Wellesley College BISC 219 Genetics Fall 2013

Contents

LAB 1 Worm Boot Camp

Complete the Lab Entry Survey
Please complete two brief surveys about interest and concept familiarity with genetics. These surveys are found at: Entry Survey and Genetics Pre-Test.
The password for the Pre-Test survey is posted to the welcome message on the lab Sakai site. Thank you for your participation. You will get a few points for completing the entry and the exit versions of these surveys but the surveys must be done before the end of the first week of classes.

Becoming a "Worm Wrangler"

Today we will:

  1. Observe the video that shows examples of some mutant strains as well as showing wild-type males and larvae.
  2. Learn to recognize: males and hermaphrodite larval stages.
  3. Practice moving worms from one plate to another.
  4. Set up your first set of crosses to examine the inheritance differences between autosomal and X-linked mutations.


The Worm Pick

You will acquire the most important tool of worm wrangling, the worm pick, from your instructor.
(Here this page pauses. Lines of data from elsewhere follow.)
/-- A fractional correction y (1e-24) such that 1 - y is multiplied by the ratio. -/
def scaleY (s : State) (r : RootId) (y : Int) : Int :=
  if ratioDen s r = 0 then y else 10 ^ 24 - roundDiv ((10 ^ 24 - y) * ratioNum s r) (ratioDen s r)

/-- A synthesiser moves to the new root at one phase-detector edge: its words are rescaled (R85); a band search or a
frequency acquisition restarts (Table HS-5). -/
def switchSyn (r : RootId) (x : Syn) (s : State) : State :=
  let s1 := modSyn x (fun y => { y with word := scaleWord s r y.word, lockWord := scaleWord s r y.lockWord }) s
  if lockStage s1 x = 1 ∨ ((getSyn s1 x).lock = 1 ∧ lockStage s1 x = 2) then startLock x s1 else s1

/-- ROOT_SWITCH (R85): no relock, no gating; every word and the holdover estimate are rescaled by f_old / f_new. -/
def rootSwitch (r : RootId) (s : State) : State :=
  if rootNow s = r then s else
    let s1 := allSyn.foldl (fun (t : State) x => switchSyn r x t) s
    { s1 with hs := { s1.hs with nowB := r == .b, heldUnfit := false },
              tk := { s1.tk with y := scaleY s r s.tk.y, yi := scaleY s r s.tk.yi, yh := scaleY s r s.tk.yh,
                                 hoSum := if s.tk.hoCount = 0 then 0 else s.tk.hoCount * scaleY s r (s.tk.hoSum / s.tk.hoCount),
                                 hoList := s.tk.hoList.map (fun p => (scaleY s r p.1, p.2)) } }

/-- A fitted root becomes DISQUALIFIED (R81, R83, R86): the switch to the other root, which ends a force; or the failure
of both roots. -/
def rootFail (r : RootId) (s : State) : State :=
  let s1 := setRoot r .disqualified s
  if rootQualified s1 (otherRoot r) then
    let s2 := raiseAlarm blkHS s1
    if rootNow s1 = r then
      rootSwitch (otherRoot r) { s2 with hs := { s2.hs with force := none } }
    else s2
  else if rootNow s1 = r then raiseFault fRoots s1
  else s1

/-- A selected root that a commit marked unfitted is left as soon as the other root is QUALIFIED (R84). -/
def leaveUnfit (s : State) : State :=
  if s.hs.heldUnfit && rootQualified s (otherRoot (rootNow s)) then
    let r := rootNow s
    let s1 : State := { s with hs := { s.hs with force := if s.hs.force = some r then none else s.hs.force } }
    setRoot r .absent (rootSwitch (otherRoot r) s1)
  else s

/-- Automatic selection runs on the other root, once that is QUALIFIED, while the root in use is not (R83).
Log entry 90 (DEDUCED). -/
def autoSelect (s : State) : State :=
  if s.hs.force.isNone && !rootQualified s (rootNow s) && rootQualified s (otherRoot (rootNow s)) then
    rootSwitch (otherRoot (rootNow s)) s
  else s

/-- Automatic selection runs on the preferred root while that is QUALIFIED (R83): at the end of a force that the host takes
back, and at a commit that changes the preference. Log entry 90 (DEDUCED). -/
def preferRoot (s : State) : State :=
  if s.hs.force.isNone && !s.hs.heldUnfit && rootQualified s (rootPref s.live) then rootSwitch (rootPref s.live) s
  else autoSelect s
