/-- The fields of one entry lie in their ranges (R289). Log entry 39 (DEDUCED). -/
def opFieldsOk (t : Tables) (e : Nat) (o : TeOp) : Bool :=
  let h := rateH o.rate
  let kind : Bool := match o.kind with
    | 3 => decide (1 ≤ o.n) && decide (o.n ≤ 64) && decide (o.src % 2048 + o.n ≤ 2048) &&
        (List.range o.n).all (fun i => addrOk (teOpnd t e (o.src % 2048 + i)).addr h)
    | 4 => decide (1 ≤ o.n) && decide (o.n ≤ 16)
    | 5 => decide (1 ≤ delayM o) && decide (delayM o ≤ 262144) && decide (teWord t e o.cbase ≤ delayM o)
    | 6 => decide (1 ≤ meterW o) && decide (meterW o ≤ fsHz t.synth.f441) && o.dst / 16384 == 2
    | 8 => decide (8 ≤ o.arg % 32) && decide (o.arg % 32 ≤ 24)
    | _ => true
  opCodesOk o && (o.kind == 0 ||
    (kind && addrOk o.dst h && (o.kind == 3 || o.kind == 7 || addrOk o.src h) &&
      decide (o.cbase % 4096 + coefWords o ≤ 4096) && decide (o.sbase % 4096 + stateWords o ≤ 4096) &&
      (o.dst / 16384 != 0 || decide (o.dst + h ≤ 16320))))

/-- No two of a list of ranges, as first item and length, overlap. -/
def rangesApart : List (Nat × Nat) → Bool
  | [] => true
  | r :: rs => rs.all (fun q => decide (r.1 + r.2 ≤ q.1) || decide (q.1 + q.2 ≤ r.1)) && rangesApart rs

/-- The ranges of source slots that the operations of an enabled engine write. -/
def engineDests (t : Tables) (e : Nat) : List (Nat × Nat) :=
  if (teCfg t e).en then
    (teList t e).filterMap (fun p => if p.2.kind ≠ 0 ∧ p.2.dst / 16384 = 0 then some (p.2.dst, rateH p.2.rate) else none)
  else []

/-- R289 on one engine. -/
def engineOk (t : Tables) (e : Nat) : Bool :=
  if (teCfg t e).en = false then true
  else
    let l := teList t e
    l.all (fun p => opFieldsOk t e p.2) &&
      rangesApart ((l.filter (fun p => stateWords p.2 != 0)).map (fun p => (p.2.sbase % 4096, stateWords p.2))) &&
      rangesApart ((l.filter (fun p => p.2.kind == 3)).map (fun p => (p.2.src % 2048, p.2.n)))

/-- The receivers' subframes that the ASRC operations of an engine take. -/
def asrcOf (t : Tables) (e : Nat) : List Nat :=
  (teList t e).filterMap (fun p => if p.2.kind = 7 then some (p.2.arg % 8) else none)

/-- The receivers' subframes that ASRC operations take, over all engines (R287). -/
def asrcUses (t : Tables) : List Nat := (List.range 32).flatMap (asrcOf t)

/-- Blocks of the delay-line region in use (R285). -/
def delayBlocks (t : Tables) : Nat :=
  (List.range 32).foldl (fun a e => (teList t e).foldl (fun b p => if p.2.kind = 5 then b + (delayM p.2 + 16) / 16 else b) a) 0

/-- Every slot of a list of numbers occurs once. -/
def allDistinct : List Nat → Bool
  | [] => true
  | x :: xs => !xs.contains x && allDistinct xs

/-- The answer of R285, R287, R289 and R290 to a configuration; none: passed. `flows`: the source ranges of the receive
flows (R270). -/
def teCheck (t : Tables) (flows : List (Nat × Nat)) : Option Nat :=
  if ((List.range 32).all (engineOk t) && allDistinct (asrcUses t) &&
      rangesApart (flows ++ (List.range 32).flatMap (engineDests t))) = false then some stBad
  else if (List.range 32).any (fun e => (teCfg t e).en && decide (10240 < engineCost t e)) || decide (141312 < delayBlocks t) then
    some stResource
  else none

/-- The state of an operation survives the commit (R292). -/
def opSurvives (old new : Tables) (key : Nat) : Bool :=
  let a := tabGet {} old.ops key
  let b := tabGet {} new.ops key
  a.kind == b.kind && a.rate == b.rate && a.n == b.n && a.sbase == b.sbase && (a.kind != 5 || delayM a == delayM b)

/-- Whether an ASRC operation of a receiver keeps its estimate. -/
def asrcSurvives (old new : Tables) (rx : Nat) : Bool :=
  new.ops.any (fun p => p.2.kind == 7 && p.2.arg % 4 == rx && opSurvives old new p.1)

/-- The engines at the commit's frame boundary. -/
def teCommit (old new : Tables) (s : State) : State :=
  { s with xb := { s.xb with op := s.xb.op.filter (fun e => opSurvives old new e.1),
                             asrc := s.xb.asrc.mapIdx (fun rx a => if asrcSurvives old new rx then a else { a with lock := false, ratio := 0, lost := false }) } }

/-- Table XE-9, HUSH exit: the work stores and the operation states read zero. -/
def teHush (s : State) : State :=
  { s with xb := { s.xb with buf := [], work := [], op := [], abandon := [], asrc := List.replicate 4 {} } }

/-! ### Staged payloads -/

/-- TE_CFG (R303, Table XE-15). -/
def okTeCfg (p : Bytes) : Bool := decide (u8 p 0 < 32) && decide (u16 p 2 % 2048 ≤ 1024)

def putTeCfg (p : Bytes) (t : Tables) : Tables :=
  { t with te := tabSet {} t.te (u8 p 0) { en := bit p 1 0, len := u16 p 2 % 2048, seed := u32 p 4 } }

/-- A table write (R304, Table XE-16) into a store of `size` entries. -/
def okTeRun (size : Nat) (p : Bytes) : Bool :=
  decide (u8 p 0 < 32) && decide (1 ≤ u16 p 4) && decide (u16 p 2 + u16 p 4 ≤ size)

/-- Table XE-4. -/
def readOp (p : Bytes) (i : Nat) : TeOp :=
  { kind := u8 p i, rate := fld p (i + 1) 7 6, flags := fld p (i + 1) 5 0, dst := u16 p (i + 2), src := u16 p (i + 4),
    n := u16 p (i + 6), cbase := u16 p (i + 8) % 4096, sbase := u16 p (i + 10) % 4096, arg := u32 p (i + 12) }

/-- Table XE-6. -/
def readOpnd (p : Bytes) (i : Nat) : Operand :=
  { addr := u16 p i, en := bit p (i + 3) 7, coef := u16 p (i + 2) % 4096 }

/-- TE_OPS: every entry of the run is read whole, and none holds a reserved code (R3, R304). -/
def okTeOps (p : Bytes) : Bool := okTeRun 1024 p && (List.range (u16 p 4)).all (fun j => opCodesOk (readOp p (8 + 16 * j)))

/-- TE_OPERANDS: no address names the reserved space (R3, R304). -/
def okTeOperands (p : Bytes) : Bool :=
  okTeRun 2048 p && (List.range (u16 p 4)).all (fun j => (readOpnd p (8 + 4 * j)).addr / 16384 != 3)

def putTeOps (p : Bytes) (t : Tables) : Tables :=
  { t with ops := tabSetList {} t.ops (1024 * u8 p 0 + u16 p 2) ((List.range (u16 p 4)).map (fun j => readOp p (8 + 16 * j))) }

def putTeOperands (p : Bytes) (t : Tables) : Tables :=
  { t with opnds := tabSetList {} t.opnds (2048 * u8 p 0 + u16 p 2) ((List.range (u16 p 4)).map (fun j => readOpnd p (8 + 4 * j))) }

def putTeCoefs (p : Bytes) (t : Tables) : Tables :=
  { t with coefs := tabSetList 0 t.coefs (4096 * u8 p 0 + u16 p 2) ((List.range (u16 p 4)).map (fun j => u32 p (8 + 4 * j))) }

/-- Unity gain (R282). -/
def unity : Nat := 0x20000000

/-- The list entries of a preset (Table XE-22): identifier, samples per frame, N, first sink, first source, first store
entry, argument. -/
def presetOps (id rate n inp out res arg : Nat) : List TeOp :=
  let h := rateH rate
  let one : Nat → TeOp := fun j =>
    let b : TeOp := { rate, dst := out + j * h, src := inp + j * h }
    match id with
    | 2 => { b with kind := 2, cbase := res + j }
    | 3 => { b with kind := 4, n := 4, cbase := res, sbase := res + 16 * j }
    | 4 => { b with kind := 5, cbase := res + j, sbase := res + j, arg }
    | 5 => { b with kind := 6, dst := 0x8000, sbase := res + 12 * j, arg }
    | 6 => { b with kind := 7, src := 0x8000, sbase := res + 32 * j, arg := arg + 4 * j }
    | _ => { b with kind := 8, flags := 1, sbase := res + 2 * j, arg }
  if id = 1 then [{ kind := 3, rate, flags := arg, dst := out, src := res, n }] else (List.range n).map one

/-- Words of a preset's coefficients and operands. -/
def presetCoefs (id n : Nat) : List Nat :=
  match id with
  | 1 => List.replicate n unity
  | 2 => List.replicate n unity
  | 3 => [unity, 0, 0, 0, 0, unity, 0, 0, 0, 0, unity, 0, 0, 0, 0, unity, 0, 0, 0, 0]
  | 4 => List.replicate n 0
  | _ => []

def presetStateWords (id n : Nat) : Nat :=
  match id with
  | 3 => 16 * n
  | 4 => n
  | 5 => 12 * n
  | 6 => 32 * n
  | 7 => 2 * n
  | _ => 0

def presetArgOk (id n arg : Nat) : Bool :=
  match id with
  | 1 => decide (arg ≤ 1)
  | 4 => decide (1 ≤ arg) && decide (arg ≤ 262144)
  | 5 => decide (1 ≤ arg) && decide (arg ≤ 48000)
  | 6 => decide (arg ≤ 3) && decide (n ≤ 2)
  | 7 => decide (8 ≤ arg) && decide (arg ≤ 24)
  | _ => true

/-- TE_PRESET (R307, Table XE-21). -/
def okTePreset (p : Bytes) : Bool :=
  let id := u8 p 1
  let n := u8 p 8
  let h := rateH (fld p 9 1 0)
  let res := u16 p 10 % 4096
  let outs := if id = 1 then 1 else n
  decide (u8 p 0 < 32) && decide (1 ≤ id) && decide (id ≤ 7) && decide (1 ≤ n) && decide (n ≤ 64) &&
    decide (fld p 9 1 0 ≤ 2) && presetArgOk id n (u32 p 12) && decide (u16 p 2 + outs ≤ 1024) &&
    (id == 6 || decide (u16 p 4 % 16384 + n * h ≤ 16384)) && (id == 5 || decide (u16 p 6 % 16384 + outs * h ≤ 16384)) &&
    decide (res + (presetCoefs id n).length ≤ 4096) && decide (res + presetStateWords id n ≤ 4096) &&
    (id != 1 || decide (res + n ≤ 2048))

def putTePreset (p : Bytes) (t : Tables) : Tables :=
  let e := u8 p 0
  let id := u8 p 1
  let base := u16 p 2
  let n := u8 p 8
  let rate := fld p 9 1 0
  let res := u16 p 10 % 4096
  let os := presetOps id rate n (u16 p 4 % 16384) (u16 p 6 % 16384) res (u32 p 12)
  let opnds : List Operand := if id = 1 then
      (List.range n).map (fun i => { addr := u16 p 4 % 16384 + i * rateH rate, en := true, coef := res + i }) else []
  { t with ops := tabSetList {} t.ops (1024 * e + base) os,
           opnds := tabSetList {} t.opnds (2048 * e + res) opnds,
           coefs := tabSetList 0 t.coefs (4096 * e + res) (presetCoefs id n),
           te := tabMod {} t.te e (fun c => { c with en := true, len := if c.len < base + os.length then base + os.length else c.len }) }

/-! ### Direct writes (R293, R294, R305, R306) -/

/-- The bytes of a 32-bit word from an integer. -/
def word32 (v : Int) : Nat := (v % (2 ^ 32 : Nat)).toNat

def putWords (e w : Nat) (vs : List Nat) (t : Tables) : Tables := { t with coefs := tabSetList 0 t.coefs (4096 * e + w) vs }

/-- Writing the value `v` at coefficient word `w` would set a tap above its M (R294). -/
def tapAbove (t : Tables) (e w v : Nat) : Bool :=
  (teList t e).any (fun p => p.2.kind == 5 && p.2.cbase % 4096 == w && decide (delayM p.2 < v))

/-- A run of words takes some but not all of the words of a section of a committed BIQUAD. -/
def splitsSection (t : Tables) (e first n : Nat) : Bool :=
  (teList t e).any (fun p => p.2.kind == 4 && (List.range p.2.n).any (fun j =>
    let lo := p.2.cbase % 4096 + 5 * j
    let hit := (List.range 5).filter (fun i => decide (first ≤ lo + i) && decide (lo + i < first + n))
    hit.length != 0 && hit.length != 5))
The worm pick consists of a pasteur pipette and a ridiculously expensive piece of platinum wire. You must keep track of your worm pick and mend it yourself if it breaks. If you return the pick to us at the end of the semester, you will NOT be charged $10 (to help defray the cost of replacing the wire).

Directions for Making and Repairing a Worm Pick
Making/repairing a worm pick is a fairly easy task. It involves the expensive piece of platinum wire, a very cheap glass pipette and heat (flame). The key here is NOT to burn yourself making the pick - the glass and the wire become VERY HOT - you melt the glass to the platinum.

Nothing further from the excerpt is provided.